• _Dataset excerpts_
- - - - - - -

-- ==== Sys2Proof/Laws/Tick.lean ====
section
/-! SUPPORT. Everything a clock step and an instruction step can do, said once. -/

namespace Sys2Proof.Machine

open Sys2Proof Host

variable {p : Config.OobPolicy} {s s' : State}

theorem tickWith_running (h : s.status = .running) : tickWith p s = tickRunning p s := by
  simp only [tickWith, h]

theorem tickWith_stopped (h : s.status ≠ .running) : tickWith p s = .next s := by
  unfold tickWith
  split
  · next hr => exact absurd hr h
  · rfl
  · rfl

theorem tickRunning_fa (h : s.phase = .fa) : tickRunning p s = .next (tickFetchAddress s) := by
  simp only [tickRunning, h]

theorem tickRunning_fw (h : s.phase = .fw) : tickRunning p s = .next (tickFetchWord p s) := by
  simp only [tickRunning, h]

theorem tickRunning_dec (h : s.phase = .dec) : tickRunning p s = .next (tickDecode s) := by
  simp only [tickRunning, h]

theorem tickRunning_fo (h : s.phase = .fo) : tickRunning p s = tickFetchOperand p s := by
  simp only [tickRunning, h]

theorem tickRunning_exe (h : s.phase = .exe) : tickRunning p s = tickExecute s := by
  simp only [tickRunning, h]

theorem tickRunning_wb (h : s.phase = .wb) : tickRunning p s = tickWriteBack p s := by
  simp only [tickRunning, h]

/-- Everything a clock step that answers can do (R112). -/
theorem tickWith_cases (h : tickWith p s = .next s') :
    (s.status ≠ .running ∧ s' = s) ∨
    (s.status = .running ∧ s.phase = .fa ∧ s' = tickFetchAddress s) ∨
    (s.status = .running ∧ s.phase = .fw ∧ s' = tickFetchWord p s) ∨
    (s.status = .running ∧ s.phase = .dec ∧ s' = tickDecode s) ∨
    (s.status = .running ∧ s.phase = .fo ∧ tickFetchOperand p s = .next s') ∨
    (s.status = .running ∧ s.phase = .exe ∧ tickExecute s = .next s') ∨
    (s.status = .running ∧ s.phase = .wb ∧ tickWriteBack p s = .next s') := by
  by_cases hr : s.status = .running
  · rw [tickWith_running hr] at h
    simp only [hr, ne_eq, not_true, false_and, true_and, false_or]
    cases hp : s.phase with
    | fa => rw [tickRunning_fa hp] at h; cases h; simp
    | fw => rw [tickRunning_fw hp] at h; cases h; simp
    | dec => rw [tickRunning_dec hp] at h; cases h; simp
    | fo => rw [tickRunning_fo hp] at h; simp [h]
    | exe => rw [tickRunning_exe hp] at h; simp [h]
    | wb => rw [tickRunning_wb hp] at h; simp [h]
  · rw [tickWith_stopped hr] at h
    cases h
    exact .inl ⟨hr, rfl⟩

/-- One clock call of several (R122). -/
theorem ticksWith_succ (h : tickWith p s = .next s') (k : Nat) : ticksWith p (k + 1) s = ticksWith p k s' := by
  simp only [ticksWith, h]

/-- Everything Fetch-Word can do (R102). -/
theorem tickFetchWord_cases (p : Config.OobPolicy) (s : State) :
    (memRead p s.mem s.t = none ∧ tickFetchWord p s = (s.setMar s.t).raise (.fetchOutOfRange s.t)) ∨
    ∃ w, memRead p s.mem s.t = some w ∧
      tickFetchWord p s = (((s.setMar s.t).setMdr w).runAlu .inc s.pc 0).toPhase .dec := by
  unfold tickFetchWord
  cases h : memRead p s.mem s.t with
  | none => left; simp [h]
  | some w => right; exact ⟨w, rfl, by simp [h]⟩

/-- Everything Decode can do, by class (R103 to R105). -/
theorem tickDecode_cases (s : State) :
    ((decode s.mdr).opcode.cls = .reserved ∧ tickDecode s = (s.setIr s.mdr).decodeFailure s.mdr) ∨
    ((decode s.mdr).opcode.cls = .other ∧
      tickDecode s = ((s.setIr s.mdr).writeReg .pc s.t).toPhase .exe) ∨
    ((decode s.mdr).opcode.cls = .mem ∧
      tickDecode s =
        (((s.setIr s.mdr).writeReg .pc s.t).runAlu .nop (zext16 (imm8Field s.mdr)) 0).toPhase .fo) ∨
    ((decode s.mdr).opcode.cls = .rr ∧
      tickDecode s =
        (((s.setIr s.mdr).writeReg .pc s.t).runAlu .nop
          (((s.setIr s.mdr).writeReg .pc s.t).readReg (Reg.ofCode (rbField s.mdr))) 0).toPhase .exe) := by
  unfold tickDecode tickDecodeOperand
  simp only [State.setIr_ir, State.writeReg_ir]
  cases (decode s.mdr).opcode.cls <;> simp

/-- A running machine at a boundary takes one `Step` (R120). -/
theorem stepWith_fa (hr : s.status = .running) (hp : s.phase = .fa) : stepWith p s = instrStep p s := by
  simp only [stepWith, hr, hp]

/-- A stopped machine takes no step (R35). -/
theorem stepWith_stopped (h : s.status ≠ .running) : stepWith p s = .next s := by
  unfold stepWith
  split
  · next hr => exact absurd hr h
  · rfl
  · rfl

/-- Inside an instruction a step finishes that instruction (log 1). -/
theorem stepWith_inside (hr : s.status = .running) (hp : s.phase ≠ .fa) :
    stepWith p s = finishInstr p 5 s := by
  unfold stepWith
  rw [hr]
  cases h : s.phase with
  | fa => exact absurd h hp
  | fw | dec | fo | exe | wb => rfl

/-- Everything a step from inside an instruction can do, clock step by clock step (log 1). -/
theorem finishInstr_succ (h : tickWith p s = .next s') (fuel : Nat) :
    (s'.atBoundary = true ∧ finishInstr p (fuel + 1) s = .next s') ∨
    (s'.atBoundary = false ∧ finishInstr p (fuel + 1) s = finishInstr p fuel s') := by
  cases hb : s'.atBoundary <;> simp [finishInstr, h, hb]

theorem instrStep_some {w : Word} (h : memRead p s.mem s.pc = some w) :
    instrStep p s = exec (decode w) (s.fetched s.pc w) := by
  unfold instrStep
  rw [h]

theorem instrStep_none (h : memRead p s.mem s.pc = none) :
    instrStep p s = .next (s.fetchFault s.pc) := by
  unfold instrStep
  rw [h]

end Sys2Proof.Machine
end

- - - - - - -

• _Brief_
Using the material above, copy every line in which the string "Everything" occurs.

• _Output of the exercise_
/-! SUPPORT. Everything a clock step and an instruction step can do, said once. -/
/-- Everything a clock step that answers can do (R112). -/
/-- Everything Fetch-Word can do (R102). -/
/-- Everything Decode can do, by class (R103 to R105). -/
/-- Everything a step from inside an instruction can do, clock step by clock step (log 1). -/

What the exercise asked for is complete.